> _Try it_: In the listing below, find every line with the string "endScalar" and pull it out.

> _Dataset excerpts_:
..............................

-- ==== Sys2Proof/Certificates/Slice0/Obligations.lean ====
section
/-! DEFINITION. The statements about the model. -/

open Sys2Proof Sys2Proof.Machine

/-- R110: the two-source instructions that raise no condition. R110, R28: the divisions, with the cases of a zero divisor and of INT_MIN ÷ −1: the result, the sticky condition, and the trap after completion when it is enabled. R110: the one-source instructions: number of 1 bits, leading zeros, trailing zeros (64 for 0). R51, R110: the words of the SR-ALU instructions, on registers that may be named. -/
def Obligations.ArithmeticResults : Prop :=
  (∀ (s s' : State) (d a b : BitVec 6) (x y : W64),
      s.isRes s.cur = true → s.source2 a b = some (x, y, s') → s'.takes d = true →
      let gives := fun (i : Instr) (v : W64) => exec i s = .next ((s'.dest d v).endScalar (s.me.pc + 4))
      gives (.add d a b) (x + y) ∧ gives (.sub d a b) (x - y) ∧ gives (.mul d a b) (x * y)
      ∧ gives (.mulh d a b) ((x.signExtend 128 * y.signExtend 128).extractLsb' 64 64)
      ∧ gives (.mulhn d a b) ((x.setWidth 128 * y.setWidth 128).extractLsb' 64 64)
      ∧ gives (.and d a b) (x &&& y) ∧ gives (.or d a b) (x ||| y) ∧ gives (.xor d a b) (x ^^^ y) ∧ gives (.andn d a b) (x &&& ~~~y)
      ∧ gives (.shl d a b) (x <<< (y.extractLsb' 0 6).toNat) ∧ gives (.shr d a b) (x >>> (y.extractLsb' 0 6).toNat)
      ∧ gives (.sar d a b) (x.sshiftRight (y.extractLsb' 0 6).toNat)
      ∧ gives (.min d a b) (if x.toInt < y.toInt then x else y) ∧ gives (.max d a b) (if y.toInt < x.toInt then x else y)
      ∧ gives (.minn d a b) (if x.toNat < y.toNat then x else y) ∧ gives (.maxn d a b) (if y.toNat < x.toNat then x else y)
      ∧ gives (.slt d a b) (if x.toInt < y.toInt then 1 else 0) ∧ gives (.sltn d a b) (if x.toNat < y.toNat then 1 else 0)
      ∧ gives (.seq d a b) (if x = y then 1 else 0))
  ∧ (∀ (s s' : State) (d a b : BitVec 6) (x y : W64),
      s.isRes s.cur = true → s.source2 a b = some (x, y, s') → s'.takes d = true →
      let gives := fun (i : Instr) (v : W64) (c : Conds) =>
        exec i s = .next (((s'.dest d v).sticky c).endWith c s.me.pc (s.me.pc + 4))
      let least : W64 := BitVec.intMin 64
      (y = 0 →
        gives (.div d a b) (if 0 ≤ x.toInt then BitVec.intMax 64 else least) cIDZ ∧ gives (.rem d a b) x cIDZ
        ∧ gives (.divn d a b) (BitVec.allOnes 64) cIDZ ∧ gives (.remn d a b) x cIDZ)
      ∧ (y ≠ 0 →
        gives (.divn d a b) (x / y) 0 ∧ gives (.remn d a b) (x % y) 0
        ∧ (if x = least ∧ y = -1 then gives (.div d a b) least cIOV ∧ gives (.rem d a b) 0 cIOV
           else gives (.div d a b) (x.sdiv y) 0 ∧ gives (.rem d a b) (x.srem y) 0)))
  ∧ (∀ (s s' : State) (d a : BitVec 6) (x : W64),
      s.isRes s.cur = true → s.source a = some (x, s') → s'.takes d = true →
      let gives := fun (i : Instr) (n : Nat) => exec i s = .next ((s'.dest d (BitVec.ofNat 64 n)).endScalar (s.me.pc + 4))
      gives (.popc d a) ((List.range 64).countP fun i => x.getLsbD i)
      ∧ (∃ n ≤ 64, gives (.clz d a) n ∧ (∀ i, 64 - n ≤ i → x.getLsbD i = false) ∧ (n < 64 → x.getLsbD (63 - n) = true))
      ∧ (∃ n ≤ 64, gives (.ctz d a) n ∧ (∀ i, i < n → x.getLsbD i = false) ∧ (n < 64 → x.getLsbD n = true)))
  ∧ (∀ d a b : BitVec 6, regOk d = true → regOk a = true → regOk b = true →
      (∀ (fn : BitVec 8) (i : Instr), (fn, i) ∈ [(0x00, Instr.add d a b), (0x01, .sub d a b), (0x02, .mul d a b), (0x03, .mulh d a b), (0x04, .mulhn d a b), (0x05, .div d a b), (0x06, .divn d a b),
          (0x07, .rem d a b), (0x08, .remn d a b), (0x10, .and d a b), (0x11, .or d a b), (0x12, .xor d a b), (0x13, .andn d a b), (0x18, .shl d a b), (0x19,
          .shr d a b), (0x1A, .sar d a b), (0x20, .min d a b), (0x21, .max d a b), (0x22, .minn d a b), (0x23, .maxn d a b), (0x28, .slt d a b), (0x29, .sltn d
          a b), (0x2A, .seq d a b)] →
        decodeScalar (0x00#6 ++ d ++ a ++ b ++ fn) = .ok i)
      ∧ decodeScalar (0x00#6 ++ d ++ a ++ 0#6 ++ 0x30#8) = .ok (.popc d a) ∧ decodeScalar (0x00#6 ++ d ++ a ++ 0#6 ++ 0x31#8) = .ok (.clz d a)
      ∧ decodeScalar (0x00#6 ++ d ++ a ++ 0#6 ++ 0x32#8) = .ok (.ctz d a))
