/-! ### A strand is written -/

@[simp] theorem State.setStrand_live (s : State) (sid : Nat) (st : Strand) : (s.setStrand sid st).live = s.live := rfl
@[simp] theorem State.setStrand_colLive (s : State) (sid : Nat) (st : Strand) : (s.setStrand sid st).colLive = s.colLive := rfl
@[simp] theorem State.setStrand_fatal (s : State) (sid : Nat) (st : Strand) : (s.setStrand sid st).fatal = s.fatal := rfl
@[simp] theorem State.setStrand_ctxs (s : State) (sid : Nat) (st : Strand) : (s.setStrand sid st).ctxs = s.ctxs := rfl
@[simp] theorem State.setStrand_strands (s : State) (sid : Nat) (st : Strand) :
    (s.setStrand sid st).strands = mput s.strands sid st := rfl
@[simp] theorem State.setStrand_teams (s : State) (sid : Nat) (st : Strand) : (s.setStrand sid st).teams = s.teams := rfl
@[simp] theorem State.setStrand_launches (s : State) (sid : Nat) (st : Strand) : (s.setStrand sid st).launches = s.launches := rfl
@[simp] theorem State.setStrand_queues (s : State) (sid : Nat) (st : Strand) : (s.setStrand sid st).queues = s.queues := rfl
@[simp] theorem State.setStrand_submitNext (s : State) (sid : Nat) (st : Strand) : (s.setStrand sid st).submitNext = s.submitNext := rfl
@[simp] theorem State.setStrand_bars (s : State) (sid : Nat) (st : Strand) : (s.setStrand sid st).bars = s.bars := rfl
@[simp] theorem State.setStrand_completions (s : State) (sid : Nat) (st : Strand) : (s.setStrand sid st).completions = s.completions := rfl
@[simp] theorem State.setStrand_hbm (s : State) (sid : Nat) (st : Strand) : (s.setStrand sid st).hbm = s.hbm := rfl
@[simp] theorem State.setStrand_hostMem (s : State) (sid : Nat) (st : Strand) : (s.setStrand sid st).hostMem = s.hostMem := rfl
@[simp] theorem State.setStrand_hostLines (s : State) (sid : Nat) (st : Strand) : (s.setStrand sid st).hostLines = s.hostLines := rfl
@[simp] theorem State.setStrand_hostOwed (s : State) (sid : Nat) (st : Strand) : (s.setStrand sid st).hostOwed = s.hostOwed := rfl
@[simp] theorem State.setStrand_linkUp (s : State) (sid : Nat) (st : Strand) : (s.setStrand sid st).linkUp = s.linkUp := rfl
@[simp] theorem State.setStrand_linkSlow (s : State) (sid : Nat) (st : Strand) : (s.setStrand sid st).linkSlow = s.linkSlow := rfl
@[simp] theorem State.setStrand_cio (s : State) (sid : Nat) (st : Strand) : (s.setStrand sid st).cio = s.cio := rfl
@[simp] theorem State.setStrand_hostGot (s : State) (sid : Nat) (st : Strand) : (s.setStrand sid st).hostGot = s.hostGot := rfl
@[simp] theorem State.setStrand_dc (s : State) (sid : Nat) (st : Strand) : (s.setStrand sid st).dc = s.dc := rfl
@[simp] theorem State.setStrand_tlb (s : State) (sid : Nat) (st : Strand) : (s.setStrand sid st).tlb = s.tlb := rfl
@[simp] theorem State.setStrand_tags (s : State) (sid : Nat) (st : Strand) : (s.setStrand sid st).tags = s.tags := rfl
@[simp] theorem State.setStrand_poisonLines (s : State) (sid : Nat) (st : Strand) : (s.setStrand sid st).poisonLines = s.poisonLines := rfl
@[simp] theorem State.setStrand_poisonPages (s : State) (sid : Nat) (st : Strand) : (s.setStrand sid st).poisonPages = s.poisonPages := rfl
@[simp] theorem State.setStrand_sharers (s : State) (sid : Nat) (st : Strand) : (s.setStrand sid st).sharers = s.sharers := rfl
@[simp] theorem State.setStrand_updates (s : State) (sid : Nat) (st : Strand) : (s.setStrand sid st).updates = s.updates := rfl
@[simp] theorem State.setStrand_ack (s : State) (sid : Nat) (st : Strand) : (s.setStrand sid st).ack = s.ack := rfl
@[simp] theorem State.setStrand_os (s : State) (sid : Nat) (st : Strand) : (s.setStrand sid st).os = s.os := rfl
@[simp] theorem State.setStrand_osLines (s : State) (sid : Nat) (st : Strand) : (s.setStrand sid st).osLines = s.osLines := rfl
@[simp] theorem State.setStrand_clusterMsgs (s : State) (sid : Nat) (st : Strand) : (s.setStrand sid st).clusterMsgs = s.clusterMsgs := rfl
@[simp] theorem State.setStrand_tiles (s : State) (sid : Nat) (st : Strand) : (s.setStrand sid st).tiles = s.tiles := rfl
@[simp] theorem State.setStrand_tileVal (s : State) (sid : Nat) (st : Strand) : (s.setStrand sid st).tileVal = s.tileVal := rfl
@[simp] theorem State.setStrand_claimQ (s : State) (sid : Nat) (st : Strand) : (s.setStrand sid st).claimQ = s.claimQ := rfl
@[simp] theorem State.setStrand_tileBack (s : State) (sid : Nat) (st : Strand) : (s.setStrand sid st).tileBack = s.tileBack := rfl
@[simp] theorem State.setStrand_mxq (s : State) (sid : Nat) (st : Strand) : (s.setStrand sid st).mxq = s.mxq := rfl
@[simp] theorem State.setStrand_rkTab (s : State) (sid : Nat) (st : Strand) : (s.setStrand sid st).rkTab = s.rkTab := rfl
@[simp] theorem State.setStrand_progs (s : State) (sid : Nat) (st : Strand) : (s.setStrand sid st).progs = s.progs := rfl
@[simp] theorem State.setStrand_skickQ (s : State) (sid : Nat) (st : Strand) : (s.setStrand sid st).skickQ = s.skickQ := rfl
@[simp] theorem State.setStrand_scopies (s : State) (sid : Nat) (st : Strand) : (s.setStrand sid st).scopies = s.scopies := rfl
@[simp] theorem State.setStrand_ns (s : State) (sid : Nat) (st : Strand) : (s.setStrand sid st).ns = s.ns := rfl
@[simp] theorem State.setStrand_nvme (s : State) (sid : Nat) (st : Strand) : (s.setStrand sid st).nvme = s.nvme := rfl
@[simp] theorem State.setStrand_colls (s : State) (sid : Nat) (st : Strand) : (s.setStrand sid st).colls = s.colls := rfl
@[simp] theorem State.setStrand_collCount (s : State) (sid : Nat) (st : Strand) : (s.setStrand sid st).collCount = s.collCount := rfl
@[simp] theorem State.setStrand_collParts (s : State) (sid : Nat) (st : Strand) : (s.setStrand sid st).collParts = s.collParts := rfl
@[simp] theorem State.setStrand_collDead (s : State) (sid : Nat) (st : Strand) : (s.setStrand sid st).collDead = s.collDead := rfl
@[simp] theorem State.setStrand_faults (s : State) (sid : Nat) (st : Strand) : (s.setStrand sid st).faults = s.faults := rfl
@[simp] theorem State.setStrand_faultSeq (s : State) (sid : Nat) (st : Strand) : (s.setStrand sid st).faultSeq = s.faultSeq := rfl
@[simp] theorem State.setStrand_svcBase (s : State) (sid : Nat) (st : Strand) : (s.setStrand sid st).svcBase = s.svcBase := rfl
@[simp] theorem State.setStrand_svcLog (s : State) (sid : Nat) (st : Strand) : (s.setStrand sid st).svcLog = s.svcLog := rfl
@[simp] theorem State.setStrand_svcOn (s : State) (sid : Nat) (st : Strand) : (s.setStrand sid st).svcOn = s.svcOn := rfl
@[simp] theorem State.setStrand_svcNext (s : State) (sid : Nat) (st : Strand) : (s.setStrand sid st).svcNext = s.svcNext := rfl
@[simp] theorem State.setStrand_svc (s : State) (sid : Nat) (st : Strand) : (s.setStrand sid st).svc = s.svc := rfl
@[simp] theorem State.setStrand_mode (s : State) (sid : Nat) (st : Strand) : (s.setStrand sid st).mode = s.mode := rfl
@[simp] theorem State.setStrand_msixOpen (s : State) (sid : Nat) (st : Strand) : (s.setStrand sid st).msixOpen = s.msixOpen := rfl
@[simp] theorem State.setStrand_msixPending (s : State) (sid : Nat) (st : Strand) : (s.setStrand sid st).msixPending = s.msixPending := rfl
@[simp] theorem State.setStrand_msixSent (s : State) (sid : Nat) (st : Strand) : (s.setStrand sid st).msixSent = s.msixSent := rfl
@[simp] theorem State.setStrand_reports (s : State) (sid : Nat) (st : Strand) : (s.setStrand sid st).reports = s.reports := rfl
@[simp] theorem State.setStrand_appends (s : State) (sid : Nat) (st : Strand) : (s.setStrand sid st).appends = s.appends := rfl
@[simp] theorem State.setStrand_quiets (s : State) (sid : Nat) (st : Strand) : (s.setStrand sid st).quiets = s.quiets := rfl
@[simp] theorem State.setStrand_quietMet (s : State) (sid : Nat) (st : Strand) : (s.setStrand sid st).quietMet = s.quietMet := rfl
@[simp] theorem State.setStrand_mcmd (s : State) (sid : Nat) (st : Strand) : (s.setStrand sid st).mcmd = s.mcmd := rfl
@[simp] theorem State.setStrand_mBusy (s : State) (sid : Nat) (st : Strand) : (s.setStrand sid st).mBusy = s.mBusy := rfl
@[simp] theorem State.setStrand_mDone (s : State) (sid : Nat) (st : Strand) : (s.setStrand sid st).mDone = s.mDone := rfl
@[simp] theorem State.setStrand_mCmd (s : State) (sid : Nat) (st : Strand) : (s.setStrand sid st).mCmd = s.mCmd := rfl
@[simp] theorem State.setStrand_mResult (s : State) (sid : Nat) (st : Strand) : (s.setStrand sid st).mResult = s.mResult := rfl
@[simp] theorem State.setStrand_mres0 (s : State) (sid : Nat) (st : Strand) : (s.setStrand sid st).mres0 = s.mres0 := rfl
@[simp] theorem State.setStrand_mres1 (s : State) (sid : Nat) (st : Strand) : (s.setStrand sid st).mres1 = s.mres1 := rfl
@[simp] theorem State.setStrand_uCmd (s : State) (sid : Nat) (st : Strand) : (s.setStrand sid st).uCmd = s.uCmd := rfl
@[simp] theorem State.setStrand_uBusy (s : State) (sid : Nat) (st : Strand) : (s.setStrand sid st).uBusy = s.uBusy := rfl
@[simp] theorem State.setStrand_uResult (s : State) (sid : Nat) (st : Strand) : (s.setStrand sid st).uResult = s.uResult := rfl
@[simp] theorem State.setStrand_uRes0 (s : State) (sid : Nat) (st : Strand) : (s.setStrand sid st).uRes0 = s.uRes0 := rfl
@[simp] theorem State.setStrand_uRes1 (s : State) (sid : Nat) (st : Strand) : (s.setStrand sid st).uRes1 = s.uRes1 := rfl
@[simp] theorem State.setStrand_mgmtQ (s : State) (sid : Nat) (st : Strand) : (s.setStrand sid st).mgmtQ = s.mgmtQ := rfl
@[simp] theorem State.setStrand_mStart (s : State) (sid : Nat) (st : Strand) : (s.setStrand sid st).mStart = s.mStart := rfl
@[simp] theorem State.setStrand_moving (s : State) (sid : Nat) (st : Strand) : (s.setStrand sid st).moving = s.moving := rfl
@[simp] theorem State.setStrand_acc (s : State) (sid : Nat) (st : Strand) : (s.setStrand sid st).acc = s.acc := rfl
@[simp] theorem State.setStrand_denials (s : State) (sid : Nat) (st : Strand) : (s.setStrand sid st).denials = s.denials := rfl
@[simp] theorem State.setStrand_denialCount (s : State) (sid : Nat) (st : Strand) : (s.setStrand sid st).denialCount = s.denialCount := rfl
@[simp] theorem State.setStrand_meas (s : State) (sid : Nat) (st : Strand) : (s.setStrand sid st).meas = s.meas := rfl
@[simp] theorem State.setStrand_startFailed (s : State) (sid : Nat) (st : Strand) : (s.setStrand sid st).startFailed = s.startFailed := rfl
@[simp] theorem State.setStrand_attQ (s : State) (sid : Nat) (st : Strand) : (s.setStrand sid st).attQ = s.attQ := rfl
@[simp] theorem State.setStrand_attCount (s : State) (sid : Nat) (st : Strand) : (s.setStrand sid st).attCount = s.attCount := rfl
@[simp] theorem State.setStrand_attOut (s : State) (sid : Nat) (st : Strand) : (s.setStrand sid st).attOut = s.attOut := rfl
@[simp] theorem State.setStrand_attBusy (s : State) (sid : Nat) (st : Strand) : (s.setStrand sid st).attBusy = s.attBusy := rfl
@[simp] theorem State.setStrand_svns (s : State) (sid : Nat) (st : Strand) : (s.setStrand sid st).svns = s.svns := rfl
@[simp] theorem State.setStrand_ports (s : State) (sid : Nat) (st : Strand) : (s.setStrand sid st).ports = s.ports := rfl
@[simp] theorem State.setStrand_plim (s : State) (sid : Nat) (st : Strand) : (s.setStrand sid st).plim = s.plim := rfl
@[simp] theorem State.setStrand_clock (s : State) (sid : Nat) (st : Strand) : (s.setStrand sid st).clock = s.clock := rfl
@[simp] theorem State.setStrand_stepAt (s : State) (sid : Nat) (st : Strand) : (s.setStrand sid st).stepAt = s.stepAt := rfl
@[simp] theorem State.setStrand_powerAt (s : State) (sid : Nat) (st : Strand) : (s.setStrand sid st).powerAt = s.powerAt := rfl
@[simp] theorem State.setStrand_lowSince (s : State) (sid : Nat) (st : Strand) : (s.setStrand sid st).lowSince = s.lowSince := rfl
@[simp] theorem State.setStrand_regions (s : State) (sid : Nat) (st : Strand) : (s.setStrand sid st).regions = s.regions := rfl
@[simp] theorem State.setStrand_heat (s : State) (sid : Nat) (st : Strand) : (s.setStrand sid st).heat = s.heat := rfl
@[simp] theorem State.setStrand_corrected (s : State) (sid : Nat) (st : Strand) : (s.setStrand sid st).corrected = s.corrected := rfl
@[simp] theorem State.setStrand_spares (s : State) (sid : Nat) (st : Strand) : (s.setStrand sid st).spares = s.spares := rfl
@[simp] theorem State.setStrand_remap (s : State) (sid : Nat) (st : Strand) : (s.setStrand sid st).remap = s.remap := rfl
@[simp] theorem State.setStrand_retired (s : State) (sid : Nat) (st : Strand) : (s.setStrand sid st).retired = s.retired := rfl
@[simp] theorem State.setStrand_testing (s : State) (sid : Nat) (st : Strand) : (s.setStrand sid st).testing = s.testing := rfl
@[simp] theorem State.setStrand_cycle (s : State) (sid : Nat) (st : Strand) : (s.setStrand sid st).cycle = s.cycle := rfl
@[simp] theorem State.setStrand_tick (s : State) (sid : Nat) (st : Strand) : (s.setStrand sid st).tick = s.tick := rfl
@[simp] theorem State.setStrand_cur (s : State) (sid : Nat) (st : Strand) : (s.setStrand sid st).cur = s.cur := rfl
@[simp] theorem State.setStrand_curB (s : State) (sid : Nat) (st : Strand) : (s.setStrand sid st).curB = s.curB := rfl
@[simp] theorem State.setStrand_curWin (s : State) (sid : Nat) (st : Strand) : (s.setStrand sid st).curWin = s.curWin := rfl
@[simp] theorem State.setStrand_curWord (s : State) (sid : Nat) (st : Strand) : (s.setStrand sid st).curWord = s.curWord := rfl
@[simp] theorem State.setStrand_curProg (s : State) (sid : Nat) (st : Strand) : (s.setStrand sid st).curProg = s.curProg := rfl
@[simp] theorem State.setStrand_ev (s : State) (sid : Nat) (st : Strand) : (s.setStrand sid st).ev = s.ev := rfl
@[simp] theorem State.setStrand_sched (s : State) (sid : Nat) (st : Strand) : (s.setStrand sid st).sched = s.sched := rfl
@[simp] theorem State.setStrand_stepNo (s : State) (sid : Nat) (st : Strand) : (s.setStrand sid st).stepNo = s.stepNo := rfl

..............................

> _Reply to the task_:
      let gives := fun (i : Instr) (v : W64) => exec i s = .next ((s'.dest d v).endScalar (s.me.pc + 4))
      let gives := fun (i : Instr) (n : Nat) => exec i s = .next ((s'.dest d (BitVec.ofNat 64 n)).endScalar (s.me.pc + 4))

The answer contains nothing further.